--- Data extracts ---
@[simp] theorem State.modThread_now (k x t : Nat) (f : Thread → Thread) : (s.modThread k x t f).now = s.now := rfl
@[simp] theorem State.modThread_agenda (k x t : Nat) (f : Thread → Thread) : (s.modThread k x t f).agenda = s.agenda := rfl
@[simp] theorem State.modThread_turn (k x t : Nat) (f : Thread → Thread) : (s.modThread k x t f).turn = s.turn := rfl
@[simp] theorem State.modThread_joined (k x t : Nat) (f : Thread → Thread) : (s.modThread k x t f).joined = s.joined := rfl
@[simp] theorem State.modThread_cur (k x t : Nat) (f : Thread → Thread) : (s.modThread k x t f).cur = s.cur := rfl
@[simp] theorem State.modThread_collect (k x t : Nat) (f : Thread → Thread) : (s.modThread k x t f).collect = s.collect := rfl
@[simp] theorem State.modThread_freeCtr (k x t : Nat) (f : Thread → Thread) : (s.modThread k x t f).freeCtr = s.freeCtr := rfl
@[simp] theorem State.modThread_nextWait (k x t : Nat) (f : Thread → Thread) : (s.modThread k x t f).nextWait = s.nextWait := rfl
@[simp] theorem State.modThread_phase (k x t : Nat) (f : Thread → Thread) : (s.modThread k x t f).phase = s.phase := rfl
@[simp] theorem State.modThread_life (k x t : Nat) (f : Thread → Thread) : (s.modThread k x t f).life = s.life := rfl
@[simp] theorem State.modThread_lifePending (k x t : Nat) (f : Thread → Thread) : (s.modThread k x t f).lifePending = s.lifePending := rfl
@[simp] theorem State.modThread_identity (k x t : Nat) (f : Thread → Thread) : (s.modThread k x t f).identity = s.identity := rfl
@[simp] theorem State.modThread_boots (k x t : Nat) (f : Thread → Thread) : (s.modThread k x t f).boots = s.boots := rfl
@[simp] theorem State.modThread_fuses (k x t : Nat) (f : Thread → Thread) : (s.modThread k x t f).fuses = s.fuses := rfl
@[simp] theorem State.modThread_keys (k x t : Nat) (f : Thread → Thread) : (s.modThread k x t f).keys = s.keys := rfl
@[simp] theorem State.modThread_phys (k x t : Nat) (f : Thread → Thread) : (s.modThread k x t f).phys = s.phys := rfl
@[simp] theorem State.modThread_cores (k x t : Nat) (f : Thread → Thread) : (s.modThread k x t f).cores = tmod s.cores k {} fun c => c.modCtx x fun d => d.modThread t f := rfl
@[simp] theorem State.modThread_clusters (k x t : Nat) (f : Thread → Thread) : (s.modThread k x t f).clusters = s.clusters := rfl
@[simp] theorem State.modThread_parts (k x t : Nat) (f : Thread → Thread) : (s.modThread k x t f).parts = s.parts := rfl
@[simp] theorem State.modThread_objs (k x t : Nat) (f : Thread → Thread) : (s.modThread k x t f).objs = s.objs := rfl
@[simp] theorem State.modThread_nextObj (k x t : Nat) (f : Thread → Thread) : (s.modThread k x t f).nextObj = s.nextObj := rfl
@[simp] theorem State.modThread_scanShape (k x t : Nat) (f : Thread → Thread) : (s.modThread k x t f).scanShape = s.scanShape := rfl
@[simp] theorem State.modThread_launches (k x t : Nat) (f : Thread → Thread) : (s.modThread k x t f).launches = s.launches := rfl
@[simp] theorem State.modThread_nextLaunch (k x t : Nat) (f : Thread → Thread) : (s.modThread k x t f).nextLaunch = s.nextLaunch := rfl
@[simp] theorem State.modThread_cohorts (k x t : Nat) (f : Thread → Thread) : (s.modThread k x t f).cohorts = s.cohorts := rfl
@[simp] theorem State.modThread_nextCohort (k x t : Nat) (f : Thread → Thread) : (s.modThread k x t f).nextCohort = s.nextCohort := rfl
@[simp] theorem State.modThread_fes (k x t : Nat) (f : Thread → Thread) : (s.modThread k x t f).fes = s.fes := rfl
@[simp] theorem State.modThread_host (k x t : Nat) (f : Thread → Thread) : (s.modThread k x t f).host = s.host := rfl
@[simp] theorem State.modThread_fabric (k x t : Nat) (f : Thread → Thread) : (s.modThread k x t f).fabric = s.fabric := rfl
@[simp] theorem State.modThread_softErrors (k x t : Nat) (f : Thread → Thread) : (s.modThread k x t f).softErrors = s.softErrors := rfl
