-- ==== Sys2Proof/Tests/Base.lean ====
section
/-! SUPPORT. Small states for the tests and the witnesses, and decidable forms of the hypotheses of the statements. -/

-- One theorem after another: every test evaluates in the kernel, and tests in parallel cost a thread stack each.
set_option Elab.async false

namespace Sys2Proof.Tests

open Sys2Proof Sys2Proof.Machine Sys2Proof.Claims

/-- One context of core 0 with one thread, whose group stands at bundle 0 of translation 1. -/
def oneCtx : Ctx :=
  { state := .active, group := some { lanes := [(0, 0)], pc := ⟨1, 0⟩ }, threads := [(0, { place := .group, budget := 16 })] }

/-- The device runs, and core 0 holds the given context as context 0. -/
def running (c : Ctx) : State := { phase := .running, cores := [(0, { ctxs := [(0, c)] })] }

/-- One running thread on core 0. -/
def one : State := running oneCtx

/-- An op of layout D: slot, type and VAR. -/
def opD (slot ty : Nat) (var : Nat := 0) : Op := { slot := slot, mod := BitVec.ofNat 8 (ty * 8 + var), dest := 3, a := 1, b := 2, c := 4 }

/-- An op with a given MOD and no operands. -/
def opMod (slot mod : Nat) : Op := { slot := slot, mod := BitVec.ofNat 8 mod }

/-- An op of layout J with its field. -/
def opJ (slot j : Nat) : Op :=
  { slot := slot, a := BitVec.ofNat 10 (j / 2 ^ 20), b := BitVec.ofNat 10 (j / 2 ^ 10), c := BitVec.ofNat 10 j }

/-- The same context with words in registers of thread 0. -/
def withRegs (rs : Tab Word) : Ctx := { oneCtx with threads := [(0, { place := .group, budget := 16, regs := rs })] }

/-- Partition 0 on cluster 0, with address space 0 and key slot 0. -/
def part0 : Partition := { clusters := [0], spare := 0, nbv := 1, grant := 1, roots := [(0, 0)] }

/-- A page of 2 MiB at address 0, readable and writable, under key slot 0. -/
def page0 : TlbEntry := ⟨0, 0, 2 ^ 21, word64 (2 ^ 63 + 2 ^ 12 + 0xF00)⟩

/-- The segments of a context: each from address 0, or from the share, of 64 KiB, T of 4 KiB. -/
def segs : CtxRegs := { segBase := (List.range 6).map fun n => (n, 0), segLim := (List.range 6).map fun n => (n, if n = 4 then 4096 else 2 ^ 16) }

/-- A context of partition 0 with its segments, its stash share of 64 KiB, and words in registers of thread 0. -/
def segCtx (rs : Tab Word) : Ctx := { withRegs rs with regs := segs, mem := { shareLen := 2 ^ 16 } }

/-- The device runs partition 0 with page 0 in the TLB of core 0, and core 0 holds the given context as context 0. -/
def world (c : Ctx) : State :=
  { phase := .running, parts := [(0, part0)], cores := [(0, { ctxs := [(0, c)], tlb := [page0] })] }

/-- A ptr: segment code and offset (R74). -/
def ptr (seg off : Nat) : Word := word64 (seg * 2 ^ 61 + off)

/-! ### Decidable forms of the hypotheses of the statements -/

def readableB (s : State) (o : Op) (srcs : List (Nat × Nat)) : Bool :=
  srcs.all (fun r => srcOk o r.1 r.2) && (s.active o).all fun e => srcs.all fun r => !isReg r.1 ||
    (s.me.thread e.2).poisoned.all fun n => !decide (r.1 ≤ n ∧ n < r.1 + r.2)

theorem readable_iff {s : State} {o : Op} {srcs : List (Nat × Nat)} : Readable s o srcs ↔ readableB s o srcs = true := by
  simp only [readableB, Bool.and_eq_true, List.all_eq_true, Bool.or_eq_true, Bool.not_eq_true', decide_eq_false_iff_not]
  refine ⟨fun h => ⟨h.1, fun e he r hr => ?_⟩, fun h => ⟨h.1, fun e he r hr hreg => (h.2 e he r hr).resolve_left (by simp [hreg])⟩⟩
  cases hreg : isReg r.1
  · exact .inl rfl
  · exact .inr (h.2 e he r hr hreg)

def soundB (s : State) (o : Op) (srcs : List (Nat × Nat)) (d w : Nat) : Bool :=
  readableB s o srcs && destOk o.slot d w && (!isLast d || (s.active o).all fun e => (s.me.thread e.2).copyFits (d - 0x140) w)

theorem sound_iff {s : State} {o : Op} {srcs : List (Nat × Nat)} {d w : Nat} : Sound s o srcs d w ↔ soundB s o srcs d w = true := by
  simp only [soundB, Bool.and_eq_true, ← readable_iff, Bool.or_eq_true, Bool.not_eq_true', List.all_eq_true]
  refine ⟨fun h => ⟨⟨⟨h.1, h.2⟩, h.3⟩, ?_⟩, fun h => ⟨h.1.1.1, h.1.1.2, h.1.2, fun hl => h.2.resolve_left (by simp [hl])⟩⟩
  cases hl : isLast d
  · exact .inl rfl
  · exact .inr (h.4 hl)

def tidyB (c : Ctx) : Bool :=
  decide (c.bins.Pairwise fun a b => a.1 < b.1) && decide (c.threads.Pairwise fun a b => a.1 < b.1) &&
    decide (((c.group.map Group.threads).getD []).Nodup) && ((c.group.map Group.threads).getD []).all fun t => (c.thread t).place == .group

theorem tidy_iff {c : Ctx} : c.Tidy ↔ tidyB c = true := by
  simp only [tidyB, Bool.and_eq_true, decide_eq_true_eq, List.all_eq_true, beq_iff_eq]
  exact ⟨fun h => ⟨⟨⟨h.1, h.2⟩, h.3⟩, h.4⟩, fun h => ⟨h.1.1.1, h.1.1.2, h.1.2, h.2⟩⟩

/-- A translation succeeds. -/
def walkOk : Walk → Bool
  | .ok _ _ => true
  | _ => false

def acceptsB (s : State) (kind : AccessKind) (align : Nat) (accs : List Acc) : Bool :=
  (s.accTraps s.cur.1 s.cur.2 kind align accs).isEmpty && (s.accFaults s.cur.1 s.cur.2 kind accs).isEmpty &&
    (kind == .load || (s.copyFaults s.cur.1 s.cur.2 accs).isEmpty) && !s.streamHolds s.cur.1 s.cur.2 accs

theorem accepts_iff {s : State} {kind : AccessKind} {align : Nat} {accs : List Acc} :
    Accepts s kind align accs ↔ acceptsB s kind align accs = true := by
  simp only [Accepts, acceptsB, Bool.and_eq_true, List.isEmpty_iff, Bool.or_eq_true, beq_iff_eq, Bool.not_eq_true', and_assoc]
  by_cases h : kind = .load <;> simp [h]

/-- The stub of a key is PRESENT with the given translation. -/
def stubB (s : State) (key : TKey) (e : Nat × Trans) : Bool :=
  s.me.failed.all (fun f => f.1 != key) && tget (s.cluster (clusterOf s.cur.1)).trans e.1 == some e.2 &&
    (s.stub (clusterOf s.cur.1) key).any fun st => match st.state with
      | .present tr _ => tr == e.1
      | .translating => false

theorem stubHolds_of {s : State} {key : TKey} {e : Nat × Trans} (h : stubB s key e = true) : s.StubHolds key e := by
  simp only [stubB, Bool.and_eq_true, List.all_eq_true, bne_iff_ne, beq_iff_eq, Option.any_eq_true] at h
  obtain ⟨⟨h1, h2⟩, st, h3, h4⟩ := h
  refine ⟨h1, st, ?_⟩
  cases hs : st.state with
  | translating => rw [hs] at h4; cases h4
  | present tr pa => rw [hs] at h4; obtain rfl := eq_of_beq h4; exact ⟨pa, h3, rfl, h2⟩

/-! ### A workgroup of two threads in a cohort of one launch, with translated code -/

/-- The object of the tests: two functions, an arrive-wait barrier 0 with a count of 2, and a split barrier 15. -/
def freezeInst : Lpf.Inst := ⟨0x14A, 0, 0, false, false, [.ref 1 [5]]⟩

def func0 : LFunc :=
  { nparam := 0, restype := 0, entry := true, levels := 2, budget := 16, params := []
    blocks := [⟨[], (1, 1), [freezeInst.words]⟩, ⟨[8], (1, 1), []⟩], reserve := [1, 1] }

/-- Function 1 raises SOFTWARE 7 first. -/
def trapInst : Lpf.Inst := ⟨0x148, 0, 0, false, false, [.short 7]⟩
def func1 : LFunc := { func0 with entry := false, blocks := [⟨[], (1, 1), [trapInst.words, freezeInst.words]⟩, ⟨[8], (1, 1), []⟩] }

def obj1 : Obj :=
  { part := 0, words := [], fw := false, funcs := [func0, func1], bars := [(0, 0, 2), (15, 1, 2)], kwords := []
    ssize := 0, tsize := 0 }

/-- A CALL of function 1, and the bundle it stands in. -/
def callOp : Op := opJ 7 (2 ^ 14)

/-- The translation of function 0: the CALL and an empty bundle, at the continuation of the FREEZE, which is block 1; and that of function 1: two empty bundles. -/
def caller : Trans :=
  { key := ⟨1, 0, 0, 16⟩, words := (encode (.call callOp)).getD [] ++ [0x00008000], pmap := [⟨0, true, false, false, false, 0, 0, 0, []⟩, ⟨3, true, false, false, false, 1, 0, 0, []⟩]
    frame := 4, advance := 4, segs := [(0, 4)], attr := [(0, 0, 0), (3, 1, 0)] }

def callee : Trans :=
  { key := ⟨1, 1, 0, 16⟩, words := [0x00008000, 0x00008000], pmap := [⟨0, true, false, false, false, 0, 0, 0, []⟩], frame := 4, advance := 4
    segs := [(0, 2)], attr := [(0, 0, 0), (1, 0, 1)] }

def cluster0 : Cluster :=
  { stubs := [⟨⟨1, 0, 0, 16⟩, .present 1 sysBase, 1, 0, [], 0⟩, ⟨⟨1, 1, 0, 16⟩, .present 2 (sysBase + 4096), 1, 0, [], 0⟩]
    trans := [(1, caller), (2, callee)], nextTr := 3 }

def wg0 : Wg := ⟨0, 0, 0, 0, 2, 16, 1, 0, false, true⟩

def launch0 : Launch :=
  { die := 0, queue := 0, packet := 0, part := 0, obj := 1, func := 0, ncoh := 1, rows := 1, cols := 2, wgsize := 2, budget := 16, tmpl := true
    prio := 1, asid := 0, rec_ := 0, segBase := List.replicate 8 0, segLim := List.replicate 8 0, span := 0, table := [], lastPtr := 2 ^ 16
    params := List.replicate 32 0, frozen := none }

def cohort0 : Cohort := ⟨0, 0, 1, 2, [0, 1], [0, 0], 0, 1, [(0, 1, 0), (1, 0, 0)], [], [], []⟩

/-- The issue group of both threads at a PC. -/
def pair (pc : Pc) : Group := { lanes := [(0, 0), (1, 1)], pc := pc }

/-- Two threads with their issue group, running as context 0 of core 0. -/
def two (g : Group) (th0 th1 : Thread) : Ctx :=
  { state := .active, wg := some wg0, group := some g, threads := [(0, th0), (1, th1)], regs := segs, mem := { shareLen := 2 ^ 16 } }

def ready : Thread := { place := .group, budget := 16, regs := [(1, 1), (2, 2)] }

/-- The state around a context: partition, object, launch, cohort, translations. -/
def site (c : Ctx) : State :=
  { world c with
    clusters := [(0, cluster0)], objs := [(1, obj1)], launches := [(0, launch0)], nextLaunch := 1, cohorts := [(0, cohort0)], nextCohort := 1
    cores := [(0, { ctxs := [(0, c)], tlb := [page0], resident := [1, 2], taken := 32 })] }

end Sys2Proof.Tests
end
---
#### Exercise requirements:
For every line above that includes the word "replicate", return the line.

#### Answer to the exercise:
    prio := 1, asid := 0, rec_ := 0, segBase := List.replicate 8 0, segLim := List.replicate 8 0, span := 0, table := [], lastPtr := 2 ^ 16
    params := List.replicate 32 0, frozen := none }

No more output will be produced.